Both sides in the dispute say they hope to meet and find the best path forward for the department.

They also agree that current students in the program won’t be affected and will be able to finish their degrees.

However, it was concern from students that helped push the dispute into the public sphere, after word leaked out about possible changes and students began asking whether the department would be dissolved, MSU officials said.

Last week, MSU Provost Robert Mokwa sent a campus-wide email to faculty and staff, outlining the discussion over the department’s future. He encouraged faculty to share the information with students and said Bradley had outlined a plan to “enhance” the department by creating a new school or college of Biomedical Sciences.

Bradley, however, told MTN News that his proposal was made to counter the initial plan from the administration to fold the department into a new school.

“My whole problem was that there was this mandated, top-down changes to biomedicine that was not transparent,” he said. “And when we started to complain, they shifted the blame to the department.”

Ellig said the administration’s proposal focused on the shortcomings in the graduate program, which was launched 15 years ago with the promise it would have 15-to-20 students a year. Instead, it’s averaged 3.8 students a year, he said.

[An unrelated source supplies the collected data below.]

/-- 0x0802 LCAL_RUN (spec/13 R385). -/
def infoLcalRun : CmdInfo :=
  { op := 0x0802, target := .hearth, sources := .all, leader := .no, priv := true, kindling := false, ember := true, alight := true
    lenLo := 1, lenHi := 1, reply := 4 }

/-- 0x0803 LCAL_QUERY (spec/13 R385). -/
def infoLcalQuery : CmdInfo :=
  { op := 0x0803, target := .hearth, sources := .all, leader := .no, priv := false, kindling := false, ember := true, alight := true
    lenLo := 1, lenHi := 1, reply := 8 }

/-- 0x0804 LCAL_HOLD (spec/13 R385). -/
def infoLcalHold : CmdInfo :=
  { op := 0x0804, target := .hearths, sources := .all, leader := .no, priv := true, kindling := false, ember := true, alight := true
    lenLo := 1, lenHi := 1, reply := 0 }

/-- 0x0901 AIR_CONFIG (spec/13 R386). -/
def infoAirConfig : CmdInfo :=
  { op := 0x0901, target := .hearths, sources := .all, leader := .no, priv := true, kindling := false, ember := true, alight := true
    lenLo := 2, lenHi := 2, reply := 0 }

/-- 0x0902 AIR_SCAN_RANGE (spec/13 R386). -/
def infoAirScanRange : CmdInfo :=
  { op := 0x0902, target := .hearths, sources := .all, leader := .no, priv := true, kindling := false, ember := true, alight := true
    lenLo := 4, lenHi := 4, reply := 0 }

/-- 0x0903 AIR_SECTION_CONFIG (spec/13 R386). -/
def infoAirSectionConfig : CmdInfo :=
  { op := 0x0903, target := .sect, sources := .all, leader := .eligible, priv := true, kindling := false, ember := true, alight := true
    lenLo := 2, lenHi := 2, reply := 0 }

/-- 0x0904 AIR_CELL_READ (spec/13 R386). -/
def infoAirCellRead : CmdInfo :=
  { op := 0x0904, target := .hearth, sources := .all, leader := .eligible, priv := false, kindling := false, ember := true, alight := true
    lenLo := 1, lenHi := 1, reply := 513 }

/-- 0x0905 AIR_STRANGER_READ (spec/13 R386). -/
def infoAirStrangerRead : CmdInfo :=
  { op := 0x0905, target := .hearth, sources := .all, leader := .no, priv := false, kindling := false, ember := true, alight := true
    lenLo := 1, lenHi := 1, reply := 256 }

/-- 0x0A01 FLUE_PORT_CONFIG (spec/13 R387). -/
def infoFluePortConfig : CmdInfo :=
  { op := 0x0A01, target := .hearth, sources := .all, leader := .no, priv := true, kindling := false, ember := true, alight := true
    lenLo := 4, lenHi := 4, reply := 0 }

/-- 0x0A02 GROUP_CONFIG (spec/13 R387). -/
def infoGroupConfig : CmdInfo :=
  { op := 0x0A02, target := .package, sources := .all, leader := .no, priv := true, kindling := false, ember := true, alight := false
    lenLo := 8, lenHi := 8, reply := 0 }

/-- 0x0A03 GROUP_QUERY (spec/13 R387). -/
def infoGroupQuery : CmdInfo :=
  { op := 0x0A03, target := .package, sources := .all, leader := .no, priv := false, kindling := false, ember := true, alight := true
    lenLo := 0, lenHi := 0, reply := 24 }
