-- ==== Sys2Proof/Machine/Hif.lean ====
section
/-! DEFINITION. Machine/Hif.lean: the PCIe link and its resets, streams and capture (spec/14). -/

namespace Sys2Proof.Machine

/-! ### Rates and bandwidth -/

/-- RATIO as a factor in units of 2^-32; a section without a resampler has 1 (spec/03 R79). -/
def ratioOf (d : SecDef) : Nat := if d.ratio = 0 then 2 ^ 32 else d.ratio

/-- The processing rate Fp in units of 2^-48 samples per second (spec/03 R79): 983.04 MHz × C / 2^(RATE + 32). -/
def rateOf (d : SecDef) : Nat := 983040000 * ratioOf d * 2 ^ 16 / 2 ^ d.rate

/-- Branches of a mask. -/
def branchCount (m : Nat) : Nat := (maskBits 2 m).length

/-- Samples per branch of a stream's block (spec/14 R424). -/
def blockSamples (x : Stream) : Nat := 2 ^ (8 + x.blockLog2)

/-- Bytes of one sample of one branch (spec/14 R423). -/
def sampleBytes (x : Stream) : Nat := if x.format = 0 then 4 else 2

/-- Bytes of a block with `n` samples per branch, padded to 64 (spec/14 R419). -/
def blockBytes (x : Stream) (n : Nat) : Nat := 64 + ceilDiv (n * branchCount x.branchMask * sampleBytes x) 64 * 64

/-- B of a stream in bytes per second, in units of 2^-48 (spec/14 R423). -/
def streamBandwidth (d : SecDef) (x : Stream) : Nat :=
  rateOf d * (branchCount x.branchMask * sampleBytes x * blockSamples x + 64) / blockSamples x

/-- The stream of a section: 0 export, 1 import. -/
def streamAt (s : State) (h i kind : Nat) : Stream := if kind = 0 then (secAt s h i).exportS else (secAt s h i).importS

/-- Changes a stream. -/
def modStream (h i kind : Nat) (f : Stream → Stream) (s : State) : State :=
  modSec h i (fun y => if kind = 0 then { y with exportS := f y.exportS } else { y with importS := f y.importS }) s

/-- B of a stream whose state is at least `lo`; 0 otherwise. -/
def bandwidthAt (s : State) (h i kind lo : Nat) : Nat :=
  let x := streamAt s h i kind
  match (secAt s h i).defn with
  | some d => if lo ≤ x.state then streamBandwidth d x else 0
  | none => 0

/-- Sum of B over the streams of a kind whose state is at least `lo` (spec/14 R423). -/
def bandwidthSum (s : State) (kind lo : Nat) : Nat :=
  ((allSections s).map fun g => bandwidthAt s g.1 g.2 kind lo).foldl (· + ·) 0

/-- L of R423 in units of 2^-48 bytes per second; 0 while the link is down. -/
def linkLimit (s : State) : Nat :=
  if s.hif.gen = 0 then 0 else 48000000000 * 2 ^ 48 * s.hif.width / 16 / 2 ^ (5 - s.hif.gen)

/-- A bandwidth in MB/s, rounded up (spec/14 R423). -/
def megabytes (b : Nat) : Nat := ceilDiv b (1000000 * 2 ^ 48)

/-! ### Streams -/

/-- Writes event 0x0B10: a stream starts or stops; a stop signals the section's PF1 vector (spec/14 R415, R440). -/
def streamEvent (h i kind state cause : Nat) (s : State) : State :=
  onlyIf (state != 2) (signalPf1 (globalOf h i)) (emit h 0x0B10 [globalOf h i, kind, state, cause] s)

/-- Stops a running or waiting stream; but in DOUSED, an export that ran still delivers what waits in staging and its partial
block (spec/14 R425, R433; log entry 88, DEDUCED). -/
def stopStream (cause h i kind : Nat) (s : State) : State :=
  let on := s.pkg != .doused
  if 2 ≤ (streamAt s h i kind).state then
    streamEvent h i kind 1 cause (modStream h i kind (fun x => { x with
      state := 1, underrun := false, staged := if on then x.staged else [], ending := on && kind == 0 && x.state == 2
      stopClk := if on && x.state == 2 then s.tbu.clock + s.tbu.tickLen else 0 }) s)
  else s

/-- Stops and unconfigures a stream; its counters stay (spec/14 R426, R433). -/
def dropStream (cause h i kind : Nat) (s : State) : State :=
  let x := streamAt s h i kind
  if x.state = 0 then s
  else streamEvent h i kind 0 cause (modStream h i kind (fun x => { blocks := x.blocks, lost := x.lost, bad := x.bad }) s)

/-- Stops and unconfigures every stream of the package. -/
def dropStreams (cause : Nat) (s : State) : State :=
  each (allSections s) (fun g t => dropStream cause g.1 g.2 1 (dropStream cause g.1 g.2 0 t)) s

/-- The stream that a STREAM_CONFIG payload spells (spec/14 R424). -/
def streamFrom (ws : List Word) (old : Stream) : Stream :=
  let w := wordAt ws 0
  { state := 1, dir := fld w 1 1, branchMask := fld w 2 2, point := fld w 4 2, format := fld w 8 1, replace := bitOf w 9
    blockLog2 := fld w 12 3, irqLog2 := fld w 16 4, ringAddr := pairAt ws 1, ringLog2 := fld (wordAt ws 3) 0 5
    wbAddr := pairAt ws 4, startTime := pairAt ws 6, blocks := old.blocks, lost := old.lost, bad := old.bad }

/-- The fields of a STREAM_CONFIG payload are ones that R420 and R424 accept. -/
def streamOk (d : SecDef) (ws : List Word) : Bool :=
  let w := wordAt ws 0
  let x := streamFrom ws {}
  let imp := bitOf w 0
  zeroAt w 6 2 && zeroAt w 10 2 && zeroAt w 15 1 && zeroAt w 20 12 && zeroAt (wordAt ws 3) 5 27
    && x.branchMask != 0 && (x.branchMask &&& d.branchMask) == x.branchMask
    && decide (x.point ≤ 2) && (!imp || x.point == 0) && (imp || !x.replace)
    && x.ringAddr % 4096 == 0 && x.wbAddr % 8 == 0
    && decide (16 ≤ x.ringLog2) && decide (x.ringLog2 ≤ 30) && decide (2 * blockBytes x (blockSamples x) ≤ 2 ^ x.ringLog2)

/-- Handling of STREAM_CONFIG (spec/14 R424). -/
def streamConfig (p : Packet) (s : State) : Done :=
  let kind := fld (wordAt p.payload 0) 0 1
  let old := streamAt s p.hearth p.sect kind
  match (secAt s p.hearth p.sect).defn with
  | none => .reply .state [] s
  | some d =>
    check (decide (old.state ≤ 1)) .busy s <|
    check (streamOk d p.payload) .badParam s <|
    let x := streamFrom p.payload old
    check (decide (bandwidthSum s kind 1 - bandwidthAt s p.hearth p.sect kind 1 + streamBandwidth d x ≤ linkLimit s)) .budget s <|
    .reply .ok [] (modStream p.hearth p.sect kind (fun _ => x) s)

/-- STREAM_CONFIG (spec/14 R424). -/
def execStreamConfig (p : Packet) (s : State) : Out := .next (runCommand infoStreamConfig streamConfig p s)

/-- A stream starts, or begins to wait for START_TIME: it runs from a DSP clock on, with no sample and block number 0 (spec/14 R419,
R425). -/
def startStream (clk state : Nat) (x : Stream) : Stream :=
  { x with state := state, seq := 0, entries := [], fromClk := clk, stopClk := 0, ending := false }

/-- Handling of STREAM_CONTROL (spec/14 R425). -/
def streamControl (p : Packet) (s : State) : Done :=
  let w := wordAt p.payload 0
  let op := fld w 0 2
  let kind := fld w 4 1
  let x := streamAt s p.hearth p.sect kind
  check (decide (op ≤ 1) && zeroAt w 2 2 && zeroAt w 5 27) .badParam s <|
  if op = 0 then .reply .ok [] (stopStream 0 p.hearth p.sect kind s)
  else if x.state = 0 then .reply .state [] s
  else if 2 ≤ x.state then .reply .ok [] s
  else if x.startTime = 0 ∨ timeDiff x.startTime (nextTime s) ≤ 0 then
    .reply .ok [] (streamEvent p.hearth p.sect kind 2 0 (modStream p.hearth p.sect kind (startStream (s.tbu.clock + s.tbu.tickLen) 2) s))
  else .reply .ok [] (modStream p.hearth p.sect kind (startStream (s.tbu.clock + s.tbu.tickLen) 3) s)

/-- STREAM_CONTROL (spec/14 R425). -/
def execStreamControl (p : Packet) (s : State) : Out := .next (runCommand infoStreamControl streamControl p s)

/-- A waiting stream reaches START_TIME within the running tick (spec/14 R425). -/
def startDue (h i kind : Nat) (s : State) : State :=
  let x := streamAt s h i kind
  if x.state = 3 ∧ timeDiff x.startTime (nextTime s) ≤ 0 then
    streamEvent h i kind 2 0 (modStream h i kind (startStream (max x.fromClk s.tbu.clock) 2) s)
  else s

/-- STREAM_START_TIME (spec/14 R425). -/
def execStreamStartTime (h i kind : Nat) (s : State) : Out := .next (startDue h i kind s)

/-- A stream runs at a DSP clock, of which the device time is `time`: from its start, the first sample at or after START_TIME, to its
stop (spec/14 R425). -/
def streamRuns (x : Stream) (clk time : Nat) : Bool :=
  decide (x.fromClk ≤ clk) && (x.state == 2 || decide (clk < x.stopClk)) && (x.startTime == 0 || decide (timeDiff x.startTime time ≤ 0))

/-! ### Blocks -/

/-- An 8-bit part of FORMAT 1: the upper 8 bits of a Frac16 value, rounded (spec/00 R12; spec/14 R418). -/
def upper8 (v : Int) : Int := clampInt (-128) 127 (roundDiv v 256)

/-- The value of a sample's entry (spec/14 R418, R419). -/
def packSample (format : Nat) (z : Int × Int) : Nat :=
  if format = 0 then patternOf 16 z.1 + 65536 * patternOf 16 z.2 else patternOf 8 (upper8 z.1) + 256 * patternOf 8 (upper8 z.2)

/-- Entries of 16 bits in words, two to a word. -/
def packHalves : List Nat → List Word
  | [] => []
  | [a] => [BitVec.ofNat 32 a]
  | a :: b :: rest => BitVec.ofNat 32 (a + 65536 * b) :: packHalves rest

/-- Words padded with 0 to a multiple of 64 bytes (spec/14 R419). -/
def padBlock (ws : List Word) : List Word := ws ++ List.replicate ((16 - ws.length % 16) % 16) 0

/-- A block's header: its FILL bit and its samples; GAP and DROPPED are set on delivery (spec/14 R419, R421). -/
def blockHeader (s : State) (h i : Nat) (x : Stream) (fill : Bool) (es : List StreamSample) : List Word :=
  let e := es.headD {}
  let d := (secAt s h i).defn.getD {}
  [wordOf [(0, 6, globalOf h i), (6, 1, x.dir), (7, 2, x.branchMask), (9, 2, x.point), (11, 1, x.format), (12, 1, bit fill)],
   BitVec.ofNat 32 es.length, BitVec.ofNat 32 x.seq, 0] ++ wordsOf 2 e.time
  ++ [BitVec.ofNat 32 d.rate, BitVec.ofNat 32 d.ratio, wordOf [(0, 16, e.applied.getD 0 logMin), (16, 16, e.applied.getD 1 logMin)]]
  ++ List.replicate 7 0

/-- A block of samples: the header, then one entry per branch of each sample (spec/14 R419). -/
def blockOf (s : State) (h i : Nat) (x : Stream) (es : List StreamSample) : List Word :=
  let vs := (es.flatMap (·.v)).map (packSample x.format)
  padBlock (blockHeader s h i x false es ++ (if x.format = 0 then vs.map (BitVec.ofNat 32) else packHalves vs))

/-- A block with GAP and DROPPED for the blocks lost before it (spec/14 R419, R421). -/
def markGap (dropped : Nat) (ws : List Word) : List Word :=
  if dropped = 0 then ws else (ws.set 0 (wordAt ws 0 ||| 0x2000)).set 3 (BitVec.ofNat 32 dropped)

/-- Bytes by which the producer of a ring advances for a block: a FILL to the ring end first when it does not fit before
it (spec/14 R420). -/
def ringAdvance (x : Stream) (ptr n : Nat) : Nat := if 2 ^ x.ringLog2 < ptr + n then 2 ^ x.ringLog2 - ptr + n else n

/-- Whether an export block of `n` bytes finds room: the producer never advances onto the consumer (spec/14 R420). -/
def ringRoom (x : Stream) (n : Nat) : Bool :=
  decide (ringAdvance x x.devPtr n ≤ (x.hostPtr + 2 ^ x.ringLog2 - x.devPtr - 1) % 2 ^ x.ringLog2)

/-- The device publishes its pointer in STR_DEV_PTR and then at WB_ADDR (spec/14 R417, R420). -/
def publishPtr (ptr : Nat) (x : Stream) : Stream := { x with devPtr := ptr, wbValue := ptr }

/-- Writes one export block to the host ring, after a FILL header where it does not fit before the ring end: the pointer moves, and the
host is told every 2^IRQ_LOG2 blocks; the block carries Relaxed Ordering when the host enables it (spec/14 R415, R417, R419 to R421). -/
def deliverBlock (h i : Nat) (ws : List Word) (s : State) : State :=
  let x := streamAt s h i 0
  let n := 4 * ws.length
  let told := decide (2 ^ x.irqLog2 ≤ x.sinceIrq + 1)
  let t := modStream h i 0 (fun y => publishPtr ((y.devPtr + ringAdvance y y.devPtr n) % 2 ^ y.ringLog2) { y with
    lastBlock := markGap y.dropped ws, blockRo := s.hif.cfg1.relaxed
    lastFill := if 2 ^ y.ringLog2 < y.devPtr + n then blockHeader s h i y true [] else y.lastFill
    blocks := incWrap 16 y.blocks, dropped := 0, sinceIrq := if told then 0 else y.sinceIrq + 1 }) s
  onlyIf told (signalPf1 (globalOf h i)) t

But he also said the department has been coming up short in other areas, such as teaching load, scholarly work and, until lately, grant funding.

“It’s under-performing compared to basically all of its peers across the campus,” he said. “We’re just asking them to come up and pull their weight and do what we’re asking faculty across the university to do.”

Hughes told MTN News Friday that a 2015 external review of the program said more faculty are needed to build the graduate program – and that the administration hasn’t taken that step.

He also said the administration has resisted talking to department personnel about its future.

“If they really felt we were a problem and our graduate program was a problem, don’t you think they should have met with us a few times to discuss it?” he said. “A lot of problems could have been solved with a little bit of communication.”